Dear Thelma: Chris & I
Aug 12th, 2008 by Clare
Disclaimer: This is a long overdue emo diary entry that I had written a couple of years ago. So before I burn the book, I decided to save one particular entry here (ala Dear Thelma) for future reference. Just for the record, read this as fictional as you can becausesomea lot of the details might be addedto make the post longerfor more ooomph!![]()
*Chris and I have been together for a while now. I was attracted to Chris when I first set my eyes on him and vice versa. They called it love at first sight. During the courting period, Chris was all sweet, charming and caring. Even though we were far apart, Chris never failed to show his affection for me. I was deeply touched even though at that time I was in self-denial that I have a crush on Chris.
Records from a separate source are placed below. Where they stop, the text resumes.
-- ==== Sys2Proof/Machine/Operands.lean ====
section
/-! DEFINITION. Instruction words, register operands, descriptors, parameter fields and element addresses
(10_oanoine_control.md R212 to R236; 11_tensor_descriptors.md R240 to R249). -/

namespace Sys2Proof.Machine

/-! ### Instruction words (R214 to R216, R228, R230) -/

/-- What an instruction word names. -/
inductive Op where
  | nop | add | sub | mul | andI | orI | xor | shl | shr | sra | minI | maxI | cmpeq | cmplt | cmpltu | ins32
  | ld | st | mfs | mts | dset | br | loop | call | ret | halt
  | sywToken | sywGe | sywEq | sysSignal | sysReset | sysArrive | fence
  | mma | ard | art | apgLoad | apgTransfer
  | preloadBias | preloadResid | mupd | wflush | wstep | wcheck | wprobe | scalegen
  | vopAdd | vopSub | vopMul | vopFma | vopMax | vopMin | cvt | sfu | scale | colsum
  | softmaxBwd | normBwd | drn | dmaCopy | dmaTranspose | dmaConvert | dmaTransposeConvert
  deriving DecidableEq, Repr

/-- Bits hi..lo of an instruction word. -/
def wb (w : Dword) (hi lo : Nat) : Nat := w.toNat / 2 ^ lo % 2 ^ (hi + 1 - lo)

/-- A register specifier names a register (R213). -/
def specOk (r : Nat) : Bool := decide (r < 0x38)
def specSA (r : Nat) : Bool := decide (r < 0x30)

/-- Format S: bit 32 is reserved and the specifiers are registers; `regs` are the fields the instruction uses. -/
def fmtS (w : Dword) (regs : List Nat) (op : Op) : Option Op :=
  if wb w 32 32 = 0 ∧ regs.all specOk then some op else none

/-- The second operand of format S is a register unless imm_sel is set. -/
def srcBs (w : Dword) : List Nat := if wb w 33 33 = 1 then [] else [wb w 39 34]

def fmtC (w : Dword) (regs : List Nat) (op : Op) : Option Op :=
  if wb w 44 32 = 0 ∧ regs.all specOk then some op else none

/-- Format Q: the fields of R228 that are reserved must be 0. Each flag tells that the field is in use. -/
def fmtQ (w : Dword) (b c p x sd pd : Bool) (flagMax : Nat) (op : Op) : Option Op :=
  let z (used : Bool) (hi lo : Nat) : Bool := used || wb w hi lo == 0
  if z b 42 37 && z c 36 31 && z p 30 25 && z x 24 20 && z sd 19 15 && z pd 14 12 && decide (wb w 3 0 ≤ flagMax) then
    some op
  else none

/-- The instruction a word holds; none is an illegal instruction (R215, R216, R228, R230). R228 marks no field of a VOP
reserved, so a field its `fn` does not use is ignored (log 30). -/
def decodeWord (w : Dword) : Option Op :=
  let dst := wb w 51 46
  let a := wb w 45 40
  let alu := fun (op : Op) => fmtS w (dst :: a :: srcBs w) op
  let fn := wb w 11 4
  match wb w 63 56 with
  | 0x01 => fmtS w [] .nop
  | 0x10 => alu .add | 0x11 => alu .sub | 0x12 => alu .mul | 0x13 => alu .andI | 0x14 => alu .orI
  | 0x15 => alu .xor | 0x16 => alu .shl | 0x17 => alu .shr | 0x18 => alu .sra | 0x19 => alu .minI
  | 0x1A => alu .maxI | 0x1B => alu .cmpeq | 0x1C => alu .cmplt | 0x1D => alu .cmpltu
  | 0x1E => if wb w 33 33 = 1 then alu .ins32 else none
  | 0x20 => if wb w 35 32 = 0 ∧ wb w 39 38 ≠ 3 ∧ specOk dst ∧ specSA a then some .ld else none
  | 0x21 => if wb w 35 32 = 0 ∧ wb w 39 38 ≠ 3 ∧ specOk dst ∧ specSA a then some .st else none
  | 0x22 => fmtS w [dst] .mfs
  | 0x23 => fmtS w [a] .mts
  | 0x24 => fmtS w [a] .dset
  | 0x30 => fmtC w (if wb w 45 45 = 1 then [] else [dst]) .br
  | 0x31 => fmtC w (if wb w 45 45 = 1 then [] else [dst]) .loop
  | 0x32 => fmtC w [] .call
  | 0x33 => fmtC w [] .ret
  | 0x34 => fmtC w [] .halt
  | 0x40 =>
    if wb w 33 32 ≠ 0 ∨ ¬ specOk a ∨ ¬ specOk (wb w 39 34) then none
    else match wb w 51 49 with
      | 0 => if wb w 48 46 = 0 then none else some .sywToken
      | 1 => some .sywGe
      | 2 => some .sywEq
      | _ => none
  | 0x41 =>
    if wb w 8 0 ≠ 0 ∨ ¬ specOk (wb w 43 38) ∨ ¬ specOk (wb w 37 32) then none
    else match wb w 51 49 with
      | 0 => some .sysSignal
      | 1 => some .sysReset
      | 2 => some .sysArrive
      | _ => none
  | 0x42 => if wb w 45 0 = 0 then some .fence else none
  | 0x50 => if fn = 0 then fmtQ w true true true true false false 0 .mma else none
  | 0x60 => if fn = 0 then fmtQ w true true true true true false 0 .ard else none
  | 0x61 => if fn = 0 then fmtQ w true true true true true false 0 .art else none
  | 0x70 => match fn with
    | 1 => fmtQ w false false true true false false 0 .apgLoad
    | 2 => fmtQ w false false true true false false 0 .apgTransfer
    | _ => none
  | 0x80 => match fn with
    | 0x01 => some .preloadBias
    | 0x02 => some .preloadResid
    | 0x10 => some .mupd
    | 0x20 => some .wflush
    | 0x21 => some .wstep
    | 0x22 => some .wcheck
    | 0x23 => some .wprobe
    | 0x24 => some .scalegen
    | 0x40 => some .vopAdd
    | 0x41 => some .vopSub
    | 0x42 => some .vopMul
    | 0x43 => some .vopFma
    | 0x44 => some .vopMax
    | 0x45 => some .vopMin
    | 0x46 => some .cvt
    | 0x47 => some .sfu
    | 0x48 => some .scale
    | 0x50 => some .colsum
    | _ => none
  | 0x81 => match fn with
    | 1 => fmtQ w true true true true false false 1 .softmaxBwd
    | 2 => fmtQ w true true true true false false 1 .normBwd
    | _ => none
  | 0x82 => if fn = 0 then fmtQ w false true true true false false 0 .drn else none
  | 0x90 => match fn with
    | 0 => fmtQ w false true true true false false 1 .dmaCopy
    | 1 => fmtQ w false true true true false false 1 .dmaTranspose
    | 2 => fmtQ w false true true true false false 1 .dmaConvert
    | 3 => fmtQ w false true true true false false 1 .dmaTransposeConvert
    | _ => none
  | _ => none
When I was back, he’d spend time hanging out with me every night. After a while, of late, I feel as though Chris just does not care about our relationship anymore. He’ll sit in front of his PC, playing his computer games and totally ignoring me. I only exist when he wants to make love. He gets upset whenever I refused sex (I had valid reasons). Other than that he doesn’t care much at all.
I don’t think I am doing anything wrong. I tend to be there for him more, I comfort him when he’s upset, I nursed him when he’s sick, I’d do anything for him. He says that he loves me but he doesn’t show it anymore. One day he can be all sweet and nice towards me but he can be a complete ass the next. I suspected meth! He doesn’t share anything with me anymore. He’d use lame excuses not to spend time with me.
I’m very depressed! You may think that I am over-reacting but I’m merely expressing how I feel. I love Chris a lot but if he carries on behaving like that, I’m either going to drive him away by constantly asking for his care or he’s going to drive me away because of his lack of care! **Help me, I wanna kill myself!
*Name has been changed
**Okay, I just added the last part! ![]()




In case you think everything I wrote there is real, read the disclaimer again and don’t keep asking!
men are all lidat wan lah; when want sex very nice to you, when sex finish caring also finish! you must learn to be a cock teaser & make him want you kau kau before you put out! hahahaha
Wuching the Sex Guru, you can start charging people for your ‘advise’ already
i am sure there is a tad bit of truth there right?
A bit, yeah
He gets upset whenever I refused sex (I had valid reasons). quote unquote. i wonder if this is fictional….hmmmm…. :p
You know me well, my dear
Aper ni Clare? Come, talk to big momma. =p
Bila masa engkau jadi big momma?
hahaha share more those emo talk in ur diary wif us~~
Hmm…will find something interesting in there to share…
Who’s Chris?…Hahahahahaha!!!!
I’m confused.. Where are you exactly? You like at so many places. Yesterdat ur in Langkawi then today you’re in Kch, tomorrow to the MOON? Maybe…
Langkawi one was two years ago. Only get to post about it now after browsing through my pictures. You see my hair is different in the Langkawi photos compared to the Kuching ones? Solve the mystery yet?